Fourth we evaluated which features are most important for an accurate classification. We conclude that references have the highest prediction power, followed by the abstract text and title.

Finally, we evaluated the performance of automatic methods in comparison to a human baseline. We found that our best performing method has an \(F_1\) score of 77.2%. The manual classification is significantly better for most classes, cf. Fig. 4. However, the self-reported score can be used to reduce the manual classification effort by 86.2%, without a loss in classification quality.

In the future, we plan to extend our automated methods to predict full MSC codes. Moreover, we would like to be able to assign pMSCn to document sections, since we realize that some research just does not fit into one of the classes. We also plan to extend the application domain to other mathematical research artifacts, such as blog posts, software, or dataset descriptions. As a next step, we plan to generate pMSCn from authors using the same methods we applied for references.
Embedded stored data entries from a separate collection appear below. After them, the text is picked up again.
/-- The scheduler (R350) with the queues, the task store, staging copies and copy commands; `lastRead` is the clock and the die of the
last read of a task (R450). -/
structure Sched where
  en : Bool
  preempt : Bool
  stagelim : Nat
  preemptlim : Nat
  pre : Nat
  dem : Nat
  queues : List (Nat × Queue)
  tasks : List Task
  staging : List Staging
  copies : List CopyCmd
  nextDisp : Nat
  order : Nat
  lastRead : Option (Nat × Nat)
deriving DecidableEq, Repr

/-- The snapshot engine (R92 to R98). `marks` are physical 64 KiB pages still marked with the leaf entries that mark
them; `copies` gives the pool page that holds a page's copy; `regions` are the armed ones (ASID, first page, pages); `drained`
lists pages drained ahead of their record, with the record's address (R97), and `sending` those of which a part has been sent. -/
structure Snap where
  tl : DWord
  val : DWord
  reg : DWord
  pool : DWord
  drain : DWord
  state : Nat
  err : Nat
  skip : Nat
  marks : List (Nat × List Nat)
  copies : List (Nat × Nat)
  regions : List (Nat × Nat × Nat)
  drained : List (Nat × Nat)
  sending : List Nat
deriving DecidableEq, Repr

/-- A confidential world (R405, R407, R412): 0 FREE, 1 ACTIVE, 2 CLEARING. -/
structure World where
  state : Nat
  iface : Nat
  key : BitVec 256
  saves : Nat
  created : Nat
deriving DecidableEq, Repr

/-- States of a TDISP interface (R404, R414). -/
inductive IfaceState where
  | unlocked | locked | run | error
deriving DecidableEq, Repr

/-- A page-owner entry (R408). -/
structure Owner where
  world : Nat
  state : Nat
  shared : Bool
  version : Nat
deriving DecidableEq, Repr

/-- A page-owner entry after reset: world 0, ZERO (R408). -/
def Owner.reset : Owner := { world := 0, state := 2, shared := false, version := 0 }

/-- The trust registers, measurement and key slots, fuses and straps, worlds and interfaces (R399 to R414): IDE streams with a key and
those that run, slot extensions that wait for the mailbox (R444), whether the ROM's self-test passes, evicted pages as the host holds
them, events of the worlds' notice pages (1 a save image, 2 a page that failed its check), and interface resets with the steps done. -/
structure Trust where
  stage : Nat
  err : Nat
  recov : DWord
  /-- TRCTL.RETRY has been written and the boot it asks for has not begun (R401). -/
  retry : Bool
  deny : Nat
  tagfail : Nat
  slots : List (Nat × BitVec 256)
  keys : List (Nat × List Byte)
  fuseKeys : List (Nat × BitVec 256)
  fuseSvn : List (Nat × Nat)
  straps : List Byte
  worlds : List (Nat × World)
  worldsMade : Nat
  ifaces : List (Nat × IfaceState)
  ideKeys : List Nat
  ideLive : List Nat
  extensions : List (Nat × List Byte)
  selfTest : Bool
  evicted : List (Nat × Blob)
  notices : List (Nat × Nat)
  resets : List (Nat × Nat)
deriving DecidableEq, Repr

/-- The DOE mailbox and the SPDM connection (R403, R404, R442, R445): what stands in RQ, whether a request is being answered, requests
that wait, an abort of the request at hand, the responses handed to the host; the connection state (0 none, 1 VERSION, 2 CAPABILITIES,
3 ALGORITHMS without and 4 with an asymmetric algorithm), whether a CHALLENGE succeeded, the transcript with its VCA mark, and the
certificate chain; the length of the request at hand; and the responder's task (R444): queued and placed, its USER dwords, and where its
data block D and its transcript buffer TB stand. -/
structure Doe where
  len : Nat
  valid : Bool
  qb : DWord
  sb : DWord
  busy : Bool
  waiting : List (List Byte)
  aborted : Bool
  answers : List (List Byte)
  conn : Nat
  challenged : Bool
  transcript : List Byte
  vca : Nat
  chain : List Byte
  taken : Nat := 0
  queued : Bool := false
  placed : Bool := false
  user : List DWord := []
  data : Nat := 0
  tb : Nat := 0
deriving DecidableEq, Repr

/-- A RoCEv2 operation that has left on an Ethernet port (R318, R417, R421): the foreign peer, its usable ports, the queue pair, R_key and
IP address that its table entry gives the target, the destination, and the bytes written there; `add` marks the fetch-and-add of 1 of a
landing. -/
structure Roce where
  peer : Nat
  ports : Nat
  qp : Nat
  rkey : Nat
  addr : Nat
  dst : Nat
  add : Bool
  data : List Byte
deriving DecidableEq, Repr

/-- Power and ageing (R422, R423): registers, the nanoseconds below 2.0 GHz and of operation since the last plan, the plan, with the cores
that do not run under it yet and where in host memory its record goes; the host link's strap (R416) and the foreign peer table's base (R421); MSI-X counts and RoCEv2
operations that have left the package. -/
structure Power where
  lim : Nat
  watts : Nat
  mhz : Nat
  temp : Nat
  throt : Nat
  slowNs : Nat
  opNs : Nat
  guard : Nat
  bins : Nat
  plan : List CorePlan
  waiting : List Nat
  record : Nat
  stopped : Bool
  powered : Bool
  strap : Bool
  cxl : Bool
  ethpeer : DWord
  msix : List (Nat × Nat)
  foreign : List Roce
deriving DecidableEq, Repr

end Sys2Proof.Machine
end

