/-- Writes RETIRED past every leading slot of a ring whose task has ended (R334, R336), ring by ring. A write that fails is made again at the
next completion of a task of the queue, and the queue is not read until its next bell. -/
def State.retireSlots (q : Nat) : Nat → State → State
  | 0, s => s
  | fuel + 1, s =>
    match firstEnded (s.queue q).slots with
    | none => s
    | some a =>
      let gone := ((s.queue q).slots.filter a.beside).takeWhile (·.ended)
      let r := s.putWord q a.asid a.world (a.ring + 96) fun _ => (gone.getLast?.map (·.n)).getD 0 + 1
      if r.2 then r.1.updQueue q fun x => { x with ringf := true, bell := false }
      else State.retireSlots q fuel (r.1.updQueue q fun x => { x with slots := x.slots.filter fun y => !gone.contains y })

/-- Signals a trigger's end at its CPL, if it has one: the status word, then 1 added to the timeline (R322, R323). -/
def State.signalTrigger (s : State) (die : Nat) (t : Trigger) (status : Nat) : State :=
  if t.cpl = 0 then s else
  let word := status + 2 ^ 32 * (t.time % 2 ^ 32)
  match engineXlate s die t.asid t.world (.world t.world) ((t.cpl.toNat + 8) % 2 ^ 64) 1 with
  | .ok pa _ s =>
    let s := s.writeHome pa (natLe 8 word)
    match engineXlate s die t.asid t.world (.world t.world) t.cpl.toNat 1 with
    | .ok pa _ s => s.writeHome pa (natLe 8 (s.read pa 8 + 1))
    | r => r.after
  | r => r.after

/-- Cancels every armed trigger that satisfies `p` (R323). -/
def State.cancelTriggers (s : State) (p : Trigger → Bool) : State :=
  let hit := s.dies.flatMap fun d => (d.2.triggers.filter fun t => p t && !t.fired).map fun t => (d.1, t)
  hit.foldl (fun s x =>
    let s := s.signalTrigger x.1 x.2 (b2n x.2.late * 2 + 8)
    s.updDie x.1 fun d => { d with triggers := d.triggers.filter fun t => t.entry != x.2.entry }) s

/-- Protection of a task's staged lines ends and its charge is returned (R76, R343). -/
def State.endProtection (s : State) (t : Task) : State :=
  let s := t.charge.foldl (fun s c => s.updDie c.1 fun d => { d with promised := d.promised - c.2 }) s
  let s := { s with dies := (s.dies.map fun (d : Nat × Die) => (d.1, { d.2 with l2 := { d.2.l2 with
    prot := d.2.l2.prot.filter fun x => x.2 != t.id } })).filter fun (d : Nat × Die) => d.2 != Die.reset }
  s.updTask t.id fun t => { t with charge := [] }

/-- A task ends (R340): the status word, the completion signal, the queue's status, RETIRED, and the entry is freed. A CPLTL that is
not aligned, which makes the task MALFORMED, takes no signal (log 34). -/
def State.finishTask (s : State) (id status : Nat) : State :=
  match s.task id with
  | none => s
  | some t =>
    let s := s.endProtection t
    let tl := fld t.desc 511 448
    let sig : State × Bool :=
      if tl = 0 ∨ tl % 16 ≠ 0 then (s, false) else
      let a := s.putWord t.queue t.asid t.world (tl + 8) fun _ => status
      let b := a.1.putWord t.queue t.asid t.world tl fun old => old + fld t.desc 575 512
      (b.1, a.2 || b.2)
    let s := sig.1
    let last := if sig.2 then 3 else status
    let s := s.updQueue t.queue fun q => { q with
      last := last, err := q.err || last != 0,
      slots := q.slots.map fun x => if x.task == id then { x with ended := true } else x }
    let s := { s with sched := { s.sched with tasks := s.sched.tasks.filter fun x => x.id != id } }
    let s := if status = 0 then s else s.cancelTriggers fun x => x.task == id
    State.retireSlots t.queue (s.queue t.queue).slots.length s

/-- Is a command of the copy engines one that reads or writes the scratchpad of its cohort (R273, R314)? -/
def CopyCmd.usesScratch (c : CopyCmd) : Bool :=
  (c.kind == 0 || c.kind == 3) && (bit (leNat c.rec_) 131 || bit (leNat c.rec_) 132)

/-- The wave leaves the core's clause: another may issue (R167). -/
def State.releaseHolder (s : State) (u core : Nat) : State :=
  if (s.core core).holder == some u then s.updCore core fun c => { c with holder := none } else s

/-- Aborts a resident cohort (R349): its waves stop at once. Its stores drain and its engine and remote operations run to completion
before COHORT_RETIRE gives its storage back. -/
def State.abortCohort (s : State) (cid : Nat) : State :=
  match s.cohort cid with
  | none => s
  | some c => c.waves.foldl (fun s u =>
      match s.wave u with
      | some w => (s.setWave u { w with late := [], entering := [], wait := .halted, group := none, region := none, pend := none, lateTrap := none }).releaseHolder u w.core
      | none => s) s

/-- Frees the save-pool pages of an image. -/
def State.freeImage (s : State) (x : Saved) : State :=
  s.updDie x.die fun d => { d with poolUsed := d.poolUsed.filter fun p => p.2 != x.id }

/-- A cancelled task whose cohorts are gone and whose storage is clear signals with its status (R340, R349). -/
def State.settleCancel (s : State) (id : Nat) : State :=
  match s.task id with
  | none => s
  | some t =>
    if t.stage ≠ .cancelled ∨ (s.cohorts.any fun c => c.2.task == id) ∨ (s.cores.any fun c => c.2.clearing.any fun x => x.task == id) then s
    else s.finishTask id t.status

/-- Sizes of a descriptor's grid of cohorts (R337) and their number. -/
def descDims (d : Nat) : Nat × Nat × Nat := (fld d 147 128 + 1, fld d 167 148 + 1, fld d 187 168 + 1)
def descTotal (d : Nat) : Nat := (descDims d).1 * (descDims d).2.1 * (descDims d).2.2

/-- A cohort that is not aborted has come to its end (R165, R340): its waves have ended and drained, and no copy command uses its scratchpad
any more. It retires in this clock (log 61). -/
def State.retiresNow (s : State) (cid : Nat) (k : Cohort) : Bool :=
  decide (k.nwaves ≤ k.ended.length) && !s.sched.copies.any fun c => c.cohort == cid && c.usesScratch

/-- The last cohort of a task retires in this clock, so that a cancel is too late (R340). -/
def State.tooLate (s : State) (t : Task) : Bool :=
  t.stage == .running && t.saved.isEmpty && decide (descTotal t.desc = t.retired + 1) &&
  (match s.cohorts.filter fun c => c.2.task == t.id with
   | [c] => s.retiresNow c.1 c.2
   | _ => false)

/-- A cancel (R349): unless it comes too late (R340), staging stops, cohorts are aborted, saved ones are discarded, the protection of staged lines ends; the status and
the signal follow when the last cohort is gone. -/
def State.cancelTask (s : State) (id status : Nat) : State :=
  match s.task id with
  | none => s
  | some t =>
    if t.stage = .cancelled ∨ s.tooLate t then s
    else
      let s := { s with sched := { s.sched with staging := s.sched.staging.filter fun x => x.task != id } }
      let s := (s.cohorts.filter fun c => c.2.task == id).foldl (fun s c => s.abortCohort c.1) s
      let s := (t.saved.foldl (fun s x => s.freeImage x) s).endProtection t
      (s.updTask id fun t => { t with stage := .cancelled, status := status, saved := [], saving := false }).settleCancel id

/-- Terminates every task of a dispatch (R40, R389). -/
def State.killDispatch (s : State) (disp : Nat) : State :=
  ((s.sched.tasks.filter fun t => t.disp == disp).map (·.id)).foldl (fun s t => s.cancelTask t 5) s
We speculate that authors will have a high impact on the classification, since authors often publish in the same field. For this purpose, we are leveraging our prior research on affiliation disambiguation, which could be used as fallback method for junior authors, who have not yet established a track record. Another extension is a better combination of the different features. Especially when performing research on the full MSC code-generation, we will need to use a different encoding for the MSC from references and authors. However, this new encoding requires more main memory for the training of the model and cannot be done on a standard laptop. Thereafter, we will re-investigate the impact of mathematical formulae since the inherently combined representation of text and formulae was not successful.

Fig. 8.
figure 8

Classification frontend

Our work represents a further step in the automation of Mathematics Subject Classification and can thus support reviewing services, such as zbMATH or Mathematical Reviews. For accessible exploration, we have made the best-performing approaches available in our AutoMSC implementation and have shared our code on our website. We envision that other application domains requiring an accurate labeling of publications into their respective Mathematics Subject Classification, for example, research paper recommendation systems, or reviewer recommendation systems, will also be able to benefit from this work. AutoMSC delivers comparable results to human experts in the first stage of MSC labeling, all without requiring manual labor or trained experts. In the future, zbMATH will use our new method for all journals that used to employ the method by Schöneberg and Sperber [11] introduced in 2014.